Apologies for the rebase noise! I realized I initially submitted the PR against the release branch I'm targeting and not main. I've just rebased on main!

@github-actions
Copy link

github-actions bot commented Nov 11, 2025

✅ With the latest revision this PR passed the C/C++ code formatter.

@yonghong-song
Copy link
Contributor

yonghong-song commented Nov 11, 2025

In linux kernel, BPF_F_ANY_ALIGNMENT flag indicates the verifier will handle misalignment. This is not on by default and need user space to enable that during program load.
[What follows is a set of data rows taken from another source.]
/-- A special value comes back from its reserved code. -/
theorem decodeCode_encodeValue_of_isSpecial {c : Config} (h : c.Legal) {v : Word} (hv : isSpecial v) :
    decodeCode c (encodeValue c v).toNat = v := by
  rw [encodeValue_toNat h]
  obtain hv | hv | hv := hv
  · rw [extractFields_zero hv, decodeCode_packCode_zero]
    exact word_ext (sign_signedZero _) ((mag_signedZero _).trans hv.symm)
  · rw [extractFields_inf hv, decodeCode_packCode_inf h]
    exact word_ext (sign_signedInf _) ((mag_signedInf _).trans hv.symm)
  · rw [extractFields_one hv, decodeCode_packCode_one h]
    exact word_ext (sign_signedOne _) ((mag_signedOne _).trans hv.symm)

/-- The only reserved code that a grid point in range can have is that of one: zero's code is below that of `lowestVal`,
and infinity's above that of `maxVal`. -/
theorem fields_of_isReservedCode_gdec {c : Config} (h : c.Legal) {s : BitVec 1} {e f : Nat} (he : e < 2 ^ c.expBits)
    (hf : f < 2 ^ c.mantBits) (hrange : inRange c (c.gdec s e f))
    (hres : isReservedCode c (encodeValue c (c.gdec s e f)).toNat) : e = 2 ^ (c.expBits - 1) ∧ f = 0 := by
  obtain ⟨hmaxExp, hmaxFrac⟩ := maxVal_fields_lt h
  have hnotInf : ¬ (c.maxvalExpField = 2 ^ c.expBits - 1 ∧ c.maxvalFracField = 2 ^ c.mantBits - 1) := by
    obtain ⟨-, -, -, hne, -⟩ := h
    exact hne
  obtain ⟨-, hexp, hfrac⟩ := fields_packCode c s he hf
  rw [isReservedCode, encodeValue_gdec h s he hf, hexp, hfrac, ones_eq, ones_eq] at hres
  rw [inRange, mag_le_iff, mag_le_iff, Config.lowestVal, Config.maxVal,
    gdec_mag_le_iff h (Nat.two_pow_pos _) h.one_lt_pow_mant he hf, gdec_mag_le_iff h he hf hmaxExp hmaxFrac] at hrange
  obtain ⟨hlow, hhigh⟩ := hrange
  obtain hzero | hone | hinf := hres
  · omega
  · exact hone
  · omega

/-- `unityAlias` packs to the code of one (70_reset_and_hazards.md R152). -/
theorem decodeCode_encodeValue_unityAlias {c : Config} (h : c.Legal) (g : BitVec 1) :
    decodeCode c (encodeValue c (unityAlias c g)).toNat = signedOne g := by
  rw [unityAlias_eq_gdec h, encodeValue_gdec h g (unityExp_lt h) (Nat.two_pow_pos _), decodeCode_packCode_one h]

/-- Unpacking the code of a hub value gives it back, but for `unityAlias` (R127, second part). -/
theorem decodeCode_encodeValue_of_isHubValue {c : Config} (h : c.Legal) {v : Word} (hv : isHubValue c v)
    (hne : ∀ g, v ≠ unityAlias c g) : decodeCode c (encodeValue c v).toNat = v := by
  obtain hspecial | ⟨hgrid, hrange⟩ := hv
  · exact decodeCode_encodeValue_of_isSpecial h hspecial
  · obtain ⟨e, f, he, hf, hgdec⟩ := inRange_eq_gdec h hgrid hrange
    rw [hgdec] at hrange ⊢
    refine decodeCode_encodeValue_gdec h _ he hf fun hres => hne (sign v) ?_
    obtain ⟨rfl, rfl⟩ := fields_of_isReservedCode_gdec h he hf hrange hres
    rw [unityAlias_eq_gdec h, ← hgdec]

/-- The packed code as a number of the record's fields (R122). -/
theorem encodeValue_eq_ofNat {c : Config} (h : c.Legal) (v : Word) :
    encodeValue c v = BitVec.ofNat 64 (((extractFields c v).sign.toNat * 2 ^ c.expBits + (extractFields c v).cExp) *
      2 ^ c.mantBits + (extractFields c v).cFrac) := by
  obtain ⟨hexp, hfrac, -⟩ := fits_extractFields h v
  rw [encodeValue, packFields, packCode_eq c _ hexp hfrac]

theorem mag_eq_iff_magOf (a : Word) (m : BitVec 63) : mag a = m ↔ magOf a = m.toNat := by
  rw [mag_eq_iff, mag_toNat, magOf]

/-- The record of every word holds the word's own three fields (R120). -/
theorem extractFields_native (c : Config) (v : Word) :
    (extractFields c v).sign = sign v ∧ (extractFields c v).nativeExp = nexp v ∧
      (extractFields c v).nativeFrac = nfrac v := by
  unfold extractFields
  dsimp only
  split_ifs <;> exact ⟨rfl, rfl, rfl⟩

/-- An exponent that rebases into range is the record's `c_exp` (R120). -/
theorem generalCExp_of_inRange {c : Config} {v : Word} (hlow : c.biasDiff ≤ (nexp v).toNat)
    (hhigh : (nexp v).toNat - c.biasDiff ≤ c.customMaxExp) : generalCExp c v = (nexp v).toNat - c.biasDiff :=
  if_pos ⟨hlow, hhigh⟩

end Sys2Proof.Machine
end

section
/-! SUPPORT. The digits of a rendering and what they read back as (44_extract_format.md R124, R125). -/

namespace Sys2Proof.Machine

theorem length_digits (b n k : Nat) : (digits b n k).length = k := by
  induction k with
  | zero => rfl
  | succ k ih => rw [digits, List.length_cons, ih]

theorem exists_digit_of_mem_digits {b n k : Nat} {ch : Char} (hch : ch ∈ digits b n k) :
    ∃ d < 2 ^ b, ch = digitChar d := by
  induction k with
  | zero => exact absurd hch List.not_mem_nil
  | succ k ih =>
    obtain rfl | hch := List.mem_cons.1 hch
    · exact ⟨_, slice_lt _ _ _, rfl⟩
    · exact ih hch

theorem charDigit_digitChar : ∀ d < 2 ^ 4, charDigit (digitChar d) = d := by decide

theorem foldl_digits {b : Nat} (hb : b ≤ 4) (n k acc : Nat) :
    (digits b n k).foldl (fun m ch => m * 2 ^ b + charDigit ch) acc = acc * 2 ^ (b * k) + n % 2 ^ (b * k) := by
  induction k generalizing acc with
  | zero => simp [digits, Nat.mod_one]
  | succ k ih =>
    have hdigit : slice n (b * k) b < 2 ^ 4 := (slice_lt _ _ _).trans_le (Nat.pow_le_pow_right (by decide) hb)
    rw [digits, List.foldl_cons, ih, charDigit_digitChar _ hdigit, slice_eq, Nat.mul_succ, Nat.pow_add, Nat.mod_mul]
    ring

/-- Reading the digits of a number that fits them gives the number. -/
theorem readDigits_digits {b n k : Nat} (hb : b ≤ 4) (hn : n < 2 ^ (b * k)) : readDigits b (digits b n k) = n := by
  rw [readDigits, foldl_digits hb, Nat.zero_mul, Nat.zero_add, Nat.mod_eq_of_lt hn]

theorem readDigits_binary {n k : Nat} (hn : n < 2 ^ k) : readDigits 1 (digits 1 n k) = n :=
  readDigits_digits (by decide) (by rwa [Nat.one_mul])

theorem isBinaryDigit_of_mem_digits {n k : Nat} {ch : Char} (hch : ch ∈ digits 1 n k) : ch = '0' ∨ ch = '1' := by
  obtain ⟨d, hd, rfl⟩ := exists_digit_of_mem_digits hch
  clear hch
  revert d
  decide

theorem isHexDigit_of_mem_digits {n k : Nat} {ch : Char} (hch : ch ∈ digits 4 n k) :
    ch ∈ ['0', '1', '2', '3', '4', '5', '6', '7', '8', '9', 'A', 'B', 'C', 'D', 'E', 'F'] := by
  obtain ⟨d, hd, rfl⟩ := exists_digit_of_mem_digits hch
  clear hch
  revert d
  decide

/-- The hexadecimal width is the least that holds the code (R125). -/
theorem hexWidth_bounds (c : Config) : 4 * hexWidth c < c.codeBits + 4 ∧ c.codeBits ≤ 4 * hexWidth c := by
  unfold hexWidth
  omega

end Sys2Proof.Machine
end

section
/-! The obligations of 44_extract_format.md: the two round trips, the record, the packed code, the renderings and the
read-back. -/

namespace Sys2Proof.ExtractFormat

open Sys2Proof.Machine Sys2Proof.Reference

/-- Settles O35: the operand is its own code, and packing inverts decoding on codes (`encodeValue_decodeCode`). -/
theorem everyCodeRoundTrips : Obligations.EveryCodeRoundTrips := by
  intro s t a ha hdec
  obtain ⟨h, ht⟩ := exec_next hdec
  have hy : t.y = decodeCode s.config a.toNat := by rw [ht, responseWord, operandCode_of_lt ha]
  have hback : encodeValue s.config t.y = a := by
    apply BitVec.eq_of_toNat_eq
    rw [hy, encodeValue_decodeCode h ha]
  rw [exec_after_exec hdec, responseWord, responseRecord, hback]

/-- Settles O36: a special value has its own reserved code, and of the grid points in range only `unityAlias` has a
reserved code. -/
theorem hubValuesRoundTripExceptTheUnityAlias : Obligations.HubValuesRoundTripExceptTheUnityAlias := by
  intro s t v hv henc
  obtain ⟨h, ht⟩ := exec_next henc
  have hy : operandCode s.config t.y = (encodeValue s.config v).toNat := by
    rw [ht, responseWord, operandCode_of_lt (encodeValue_lt h v)]
  rw [exec_after_exec henc, responseWord, responseRecord, hy]
  constructor
  · intro hne
    rw [decodeCode_encodeValue_of_isHubValue h hv hne]
  · rintro g rfl
    rw [decodeCode_encodeValue_unityAlias h]

/-- Settles O19: the record is that of the operand's class, and a reserved pattern's fraction with the hub bit is its
fraction with the open bit below. -/
theorem xbfAnswersTheFields : Obligations.XbfAnswersTheFields := by
  intro s a h
  obtain ⟨hsign, hexp, hfrac⟩ := extractFields_native s.config a
  obtain ⟨hcExp, -, -, hhub⟩ := fits_extractFields h a
  refine ⟨extractFields s.config a, ?_, ?_, ?_, ?_, hcExp, fun ha => ?_, fun ha => ?_, fun ha => ?_,
    fun hzero hone hinf => ?_⟩
  · rw [exec_legal h, responseWord, responseRecord, encodeValue_eq_ofNat h]
  · rw [hsign, sign_toNat]
  · rw [hexp, nexp_toNat]
  · rw [hfrac, nfrac_toNat]
  · have hmag : mag a = 0 := (mag_eq_iff_magOf a 0).2 ha
    rw [hhub, extractFields_zero hmag]
    exact ⟨rfl, rfl, rfl⟩
  · have hmag : mag a = mag ONE := (mag_eq_iff_magOf a _).2 (ha.trans mag_ONE_toNat.symm)
    rw [hhub, extractFields_one hmag]
    exact ⟨rfl, rfl, rfl⟩
  · have hmag : mag a = mag PINF := (mag_eq_iff_magOf a _).2 (ha.trans mag_PINF_toNat.symm)
    rw [hhub, extractFields_inf hmag]
    exact ⟨rfl, rfl, rfl⟩
  · have hgeneral : ¬ isSpecial a := by
      rw [isSpecial_iff_magOf, not_or, not_or]
      exact ⟨hzero, hinf, hone⟩
    rw [extractFields_general hgeneral, ← nexp_toNat, ← nfrac_toNat]
    refine ⟨slice_shift_eq h a, ?_, generalCExp_of_inRange⟩
    rw [slice_hub_eq h, Config.shift, Nat.sub_right_comm]

/-- Settles O20: `XBF` and `ENC` go by the same record. -/
theorem encPacksTheFields : Obligations.EncPacksTheFields := by
  intro s a h
  refine ⟨extractFields s.config a, _, exec_legal h _, rfl, ?_⟩
  rw [exec_legal h, responseWord, responseRecord, encodeValue_eq_ofNat h]

/-- Settles O49: each field, and the code, fits the digits it is rendered in. -/
theorem renderingsReadBackAsFieldsAndCode : Obligations.RenderingsReadBackAsFieldsAndCode := by
  intro c v h
  obtain ⟨hexp, -, hhub, -⟩ := fits_extractFields h v
  obtain ⟨hshort, hlong⟩ := hexWidth_bounds c
  constructor
  · refine ⟨digits 1 (extractFields c v).sign.toNat 1, digits 1 (extractFields c v).cExp c.expBits,
      digits 1 (extractFields c v).cFracHub (c.mantBits + 1), ?_, length_digits _ _ _, length_digits _ _ _,
      length_digits _ _ _, fun ch hch => ?_, readDigits_binary (extractFields c v).sign.isLt, readDigits_binary hexp,
      readDigits_binary hhub⟩
    · simp only [toBinaryChars, List.append_assoc, List.singleton_append]
    · rw [List.mem_append, List.mem_append] at hch
      obtain (hch | hch) | hch := hch
      all_goals exact isBinaryDigit_of_mem_digits hch
  · refine ⟨digits 4 (encodeValue c v).toNat (hexWidth c), rfl, ?_, ?_, fun ch => isHexDigit_of_mem_digits,
      readDigits_digits le_rfl ?_⟩
    · rwa [length_digits]
    · rwa [length_digits]
    · exact (encodeValue_lt h v).trans_le (Nat.pow_le_pow_right (by decide) hlong)

/-- Settles O21: the response word of `RD.D` is its operand (`exec_legal`). -/
theorem rdDAnswersItsOperand : Obligations.RdDAnswersItsOperand :=
  fun _ a h => exec_legal h (.rdD a)

end Sys2Proof.ExtractFormat
end

section
/-! SUPPORT. What each value-based outcome answers: by the class for what the special handler settles, by the
candidate for overflow; and the words that `CVT.W` constructs from (60_exceptions.md R141). -/

namespace Sys2Proof.Machine

open Sys2Proof.Reference

theorem outcomeByClass_eq_overflow_iff {c : Config} {d : Word} {overflows : Bool} :
    outcomeByClass c d overflows = .overflow ↔ classOf c d = .general ∧ overflows = true := by
  unfold outcomeByClass
  cases classOf c d <;> simp

theorem outcomeByClass_eq_underflow_iff {c : Config} {d : Word} {overflows : Bool} :
    outcomeByClass c d overflows = .underflow ↔ classOf c d = .tiny := by
  unfold outcomeByClass
  cases classOf c d <;> cases overflows <;> simp

theorem outcomeByClass_eq_nanInput_iff {c : Config} {d : Word} {overflows : Bool} :
    outcomeByClass c d overflows = .nanInput ↔ classOf c d = .nan := by
  unfold outcomeByClass
  cases classOf c d <;> cases overflows <;> simp

/-- The outcomes of an operation that evaluates the word `d`: it gives each of them its result when it answers what the
special handler settles, and saturates a `GENERAL` word on its overflow condition. -/
theorem exec_of_outcomeByClass {s : State} (h : s.config.Legal) {i : Instr} {d : Word} {overflows : Prop}
    [Decidable overflows] (hrecord : responseRecord s.config i = none)
    (hspecial : ∀ r, special s.config d = (true, r) → responseWord s.config i = r)
    (hover : classOf s.config d = .general → overflows → responseWord s.config i = word (signOf d) infMag)
    (o : ValueOutcome) (ho : outcomeByClass s.config d (decide overflows) = o) :
    (o = .overflow ∨ o = .nanInput → exec i s = .next { s with y := word (signOf d) infMag, bf := none }) ∧
      (o = .underflow → exec i s = .next { s with y := word (signOf d) 0, bf := none }) := by
  subst ho
  rw [outcomeByClass_eq_overflow_iff, outcomeByClass_eq_nanInput_iff, outcomeByClass_eq_underflow_iff, exec_legal h,
    hrecord, decide_eq_true_iff]
  refine ⟨?_, fun htiny => ?_⟩
  · rintro (⟨hgeneral, hcandidate⟩ | hnan)
    · rw [hover hgeneral hcandidate]
    · rw [hspecial _ (special_of_nan h ((classOf_eq_iff h d .nan).1 hnan))]
  · obtain ⟨hpos, hlow⟩ := (classOf_eq_iff h d .tiny).1 htiny
    rw [hspecial _ (special_of_tiny h hpos hlow)]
I did a hack below in kernel to enable BPF_F_ANY_ALIGNMENT by default like below:

diff --git a/kernel/bpf/offload.c b/kernel/bpf/offload.c
index 42ae8d595c2c..0902d6dd9cb6 100644
--- a/kernel/bpf/offload.c
+++ b/kernel/bpf/offload.c
@@ -235,7 +235,7 @@ int bpf_prog_dev_bound_init(struct bpf_prog *prog, union bpf_attr *attr)
            attr->prog_type != BPF_PROG_TYPE_XDP)
                return -EINVAL;
 
-       if (attr->prog_flags & ~(BPF_F_XDP_DEV_BOUND_ONLY | BPF_F_XDP_HAS_FRAGS))
+       if (attr->prog_flags & ~(BPF_F_XDP_DEV_BOUND_ONLY | BPF_F_XDP_HAS_FRAGS | BPF_F_ANY_ALIGNMENT))
                return -EINVAL;
 
        /* Frags are allowed only if program is dev-bound-only, but not
diff --git a/kernel/bpf/syscall.c b/kernel/bpf/syscall.c
index f62d61b6730a..85b6f0123032 100644
--- a/kernel/bpf/syscall.c
+++ b/kernel/bpf/syscall.c
@@ -2898,6 +2898,9 @@ static int bpf_prog_load(union bpf_attr *attr, bpfptr_t uattr, u32 uattr_size)
                                 BPF_F_TOKEN_FD))
                return -EINVAL;
 
+       if (!(attr->prog_flags & BPF_F_STRICT_ALIGNMENT))
+               attr->prog_flags |= BPF_F_ANY_ALIGNMENT;
+
        bpf_prog_load_fixup_attach_type(attr);
 
        if (attr->prog_flags & BPF_F_TOKEN_FD) {

With the above kernel hack, I enabled the unaligned memory access by default like below

diff --git a/llvm/lib/Target/BPF/BPFISelLowering.cpp b/llvm/lib/Target/BPF/BPFISelLowering.cpp
index 3c61216cd932..5cab9967b2e8 100644
--- a/llvm/lib/Target/BPF/BPFISelLowering.cpp
+++ b/llvm/lib/Target/BPF/BPFISelLowering.cpp
@@ -274,6 +274,18 @@ BPFTargetLowering::getConstraintType(StringRef Constraint) const {
   return TargetLowering::getConstraintType(Constraint);
 }
 
+bool BPFTargetLowering::allowsMisalignedMemoryAccesses(EVT VT,
+                                                       unsigned AddrSpace,
+                                                       Align A,
+                                                       MachineMemOperand::Flags,
+                                                       unsigned *Fast) const {
+  if (Fast) {
+    // It's fast anytime on VE
+    *Fast = 1;
+  }
+  return true;
+}
+
 std::pair<unsigned, const TargetRegisterClass *>
 BPFTargetLowering::getRegForInlineAsmConstraint(const TargetRegisterInfo *TRI,
                                                 StringRef Constraint,
diff --git a/llvm/lib/Target/BPF/BPFISelLowering.h b/llvm/lib/Target/BPF/BPFISelLowering.h
index 3d6e7c70df28..322ac798804d 100644
--- a/llvm/lib/Target/BPF/BPFISelLowering.h
+++ b/llvm/lib/Target/BPF/BPFISelLowering.h
@@ -54,6 +54,10 @@ public:
 
   unsigned getJumpTableEncoding() const override;
 
+  bool allowsMisalignedMemoryAccesses(EVT VT, unsigned AS, Align A,
+                                      MachineMemOperand::Flags Flags,
+                                      unsigned *Fast) const override;
+
 private:
   // Control Instruction Selection Features
   bool HasAlu32;

With the combination of the above llvm and kernel changes, I tried and still some selftest failures. Some kernel changes will be needed or compiler needs to be more selective allows misaligned memory access.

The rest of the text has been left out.